It has been snowing like crazy here in Massachusetts today. So it isn’t surprising that my thoughts today center around the white fluff. I just made a dash to the mailbox and that was quite sufficient to bring to mind the ill fated Donner Party and some very memorable photographs.
The Donner Party was a group who set out in 1846 for California during the great western migration. Arguably the hardest part of this journey was the perilous 100 mile trip across the Sierra Nevada. The Sierra Nevada mountains contain 500 distinct peaks over 12,000 feet. But more ominously because they are constantly bathed in the air currents that carry the moist vapors of the nearby Pacific Ocean they receive a huge amount of snow. This year (2014) is a radical exception. But for the early wagon trains of the California migration the key was making it to and crossing the Sierras before the snow fell. The Donner Party was delayed by a series of mishaps and didn’t reach the Sierras until early November of 1846. They were forced to winter in the Sierra Nevada. Snowbound, their food ran out and some of the emigrants resorted to cannibalism to survive, eating those who had succumbed to the deprivations of a bitter winter. Their story is legendary and considered to be one of the great tragedies of western history.
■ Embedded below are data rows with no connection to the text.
/-- R16 (derived), from every state and not only from reset: a step keeps the invariant, the
canonical form of memory and V = B = D = I = false. -/
def Obligations.StepKeepsInvariant : Prop :=
  ∀ s t : State, EngineInv s → step s = .next t → EngineInv t

/-- R16 (derived). At every moment of every run, on any memory image and with resets at any time, V,
B, D and I are false and memory is in canonical form. -/
def Obligations.EveryReachableStateKeepsInvariant : Prop :=
  ∀ s : State, Reachable s → EngineInv s

/-- R46, R210 (derived: the address of the vector is the spec's decision D3, log entry 3). The
transactions of reset are two reads, 0xFFFC and then 0xFFFD; they leave memory as it was, and nothing
but the bytes they read decides the registers, flags and status after it. -/
def Obligations.ResetReadsItsVector : Prop :=
  resetTransactions = [.read 0xFFFC, .read 0xFFFD] ∧
  ∀ (a x y : Byte) (s u : State),
    (applyReset a x y s).mem = resetTransactions.foldl (fun m t => t.apply m) s.mem ∧
    ((∀ addr : Word, Transaction.read addr ∈ resetTransactions → s.readByte addr = u.readByte addr) →
      applyReset a x y s = { applyReset a x y u with mem := s.mem })

/-! ### The opcode table as a parameter -/

/-- R56 (derived: the lengths of (b) are R53's, the spec's decision D15). The construction of an engine
accepts exactly the rows with (a) distinct opcode bytes, (b) their modes' lengths and (c) pairs of the
spec's list; it names what it refuses, before any step; OPTABLE is accepted and uses 54 of the 75
pairs. -/
def Obligations.TablesAreRefusedAtConstruction : Prop :=
  (∀ rows : List OpRow,
    ((∃ f, buildEngine rows = .ok f) ↔
      rows.Pairwise (fun r q => r.opcode ≠ q.opcode) ∧
      (∀ r ∈ rows, r.length = modeLength r.mode) ∧
      (∀ r ∈ rows, r.mode ∈ admissibleModes r.mnemonic)) ∧
    (buildEngine rows = .error .duplicateOpcode → ¬ rows.Pairwise fun r q => r.opcode ≠ q.opcode) ∧
    (buildEngine rows = .error .wrongLength → ∃ r ∈ rows, r.length ≠ modeLength r.mode) ∧
    (buildEngine rows = .error .inadmissiblePair → ∃ r ∈ rows, r.mode ∉ admissibleModes r.mnemonic)) ∧
  (∃ f, buildEngine optable = .ok f) ∧
  (optable.map fun r => (r.mnemonic, r.mode)).eraseDups.length = 54 ∧
  (allMnemonics.flatMap admissibleModes).length = 75

/-- R56, R57, R73 (derived: that a table with JMP ind always has a next state rests on leaving out the
setting `refuse`, the model's choice, log entry 5, and that nothing is refused on log entry 9). An
engine built from any rows never refuses: running, it always has a next state, and it runs the
mnemonic, mode and operand of the row whose opcode stands at PC, also of a pair that OPTABLE has not.
-/
def Obligations.BuiltEnginesRunEveryRow : Prop :=
  ∀ (rows : List OpRow) (f : State → Result) (s : State), buildEngine rows = .ok f → s.st = .running →
    (∃ t, f s = .next t) ∧
    ∀ row ∈ rows, s.readByte s.pc = row.opcode → s.pc.toNat + row.length - 1 ≤ 0xFFFF →
      ∃ v : Word, f s = execDecoded ⟨row.mnemonic, row.mode, v⟩ s ∧
        (row.length = 1 → v = 0) ∧
        (row.length = 2 → v.toNat = (s.mem.read (s.pc.toNat + 1)).toNat) ∧
        (row.length = 3 → v.toNat =
          256 * (s.mem.read (s.pc.toNat + 2)).toNat + (s.mem.read (s.pc.toNat + 1)).toNat)

/-- R56 with R150 and R160 to R165 (derived: no flag but by CMP is decision D9, the raises D6 and D7).
CMP, the loads and the stores have their meaning in every mode R56 admits, also where R54 gives no
opcode: the result where the mode resolves and the successor exists, the raise elsewhere. -/
def Obligations.EveryAdmissiblePairHasItsMeaning : Prop :=
  (∀ (mn : Mnemonic) (r : Reg) (m : Mode) (v : Word) (s : State),
    (mn, r) ∈ [(Mnemonic.lda, Reg.a), (.ldx, .x), (.ldy, .y)] → some m ∈ admissibleModes mn →
    (∀ o, resolve m v s = .ok o → hasSuccessor (modeLength (some m)) s →
      execDecoded ⟨mn, some m, v⟩ s = .next { s.setReg r (operandValue o s) with
        pc := s.pc + BitVec.ofNat 16 (modeLength (some m)) }) ∧
    (∀ o, resolve m v s = .ok o → ¬ hasSuccessor (modeLength (some m)) s →
      execDecoded ⟨mn, some m, v⟩ s = raise .addressOutOfRange s) ∧
    (∀ k, resolve m v s = .error k → execDecoded ⟨mn, some m, v⟩ s = raise k s)) ∧
  (∀ (mn : Mnemonic) (r : Reg) (m : MemMode) (v : Word) (s : State),
    (mn, r) ∈ [(Mnemonic.sta, Reg.a), (.stx, .x), (.sty, .y)] → some (.mem m) ∈ admissibleModes mn →
    (∀ ea, effectiveAddress m v s = .ok ea → hasSuccessor (modeLength (some (.mem m))) s →
      execDecoded ⟨mn, some (.mem m), v⟩ s = .next { s with
        mem := s.mem.write ea.toNat (s.getReg r)
        pc := s.pc + BitVec.ofNat 16 (modeLength (some (.mem m))) }) ∧
    (∀ ea, effectiveAddress m v s = .ok ea → ¬ hasSuccessor (modeLength (some (.mem m))) s →
      execDecoded ⟨mn, some (.mem m), v⟩ s = raise .addressOutOfRange s) ∧
    (∀ k, effectiveAddress m v s = .error k → execDecoded ⟨mn, some (.mem m), v⟩ s = raise k s)) ∧
  (∀ (m : Mode) (v : Word) (s : State), some m ∈ admissibleModes .cmp →
    (∀ o, resolve m v s = .ok o → hasSuccessor (modeLength (some m)) s →
      execDecoded ⟨.cmp, some m, v⟩ s = .next { s with
        flags := { s.flags with
          c := decide ((operandValue o s).toNat ≤ s.a.toNat)
          z := decide (s.a.toNat = (operandValue o s).toNat)
          n := decide (0x80 ≤ s.a.toNat) }
        pc := s.pc + BitVec.ofNat 16 (modeLength (some m)) }) ∧
    (∀ o, resolve m v s = .ok o → ¬ hasSuccessor (modeLength (some m)) s →
      execDecoded ⟨.cmp, some m, v⟩ s = raise .addressOutOfRange s) ∧
    (∀ k, resolve m v s = .error k → execDecoded ⟨.cmp, some m, v⟩ s = raise k s))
Figure 1 is an example of one of the photographs that I was speaking about. It was taken twenty years after the tragedy and shows the “Stumps of trees cut by the Donner Party in Summit Valley, Placer County.” The cut line towers over the man in the photograph, illustrating just how high the snow pack was in 1846 – just how hopeless the plight of these people was. The image is a gray-scaled albumen print, half of a stereograph. It is from the Library of Congress and was originally published as “Gems of California scenery, no. 778 (1866).”
I think that it is significant to note that the photograph does not show any of the horrors and deprivations that the Donner Party endured. Rather it accomplishes the same effect by allusion and association. You look at the man and then at the tree stumps and the whole story floods back into your mind. Photographs do not always need to depict terrible events graphically. Sometimes the associations is enough.
I once saw a British Documentary about the holocaust that followed the return of a woman, who was a physician, to Auschwitz. The documentary showed nothing graphic. It didn’t wrench you away with vividness. Rather it was defined by a moment when the woman entered a rooms, started to point out what was what, and then started to cry uncontrollably. It was that association which made this the most effective such documentary that I have ever seen.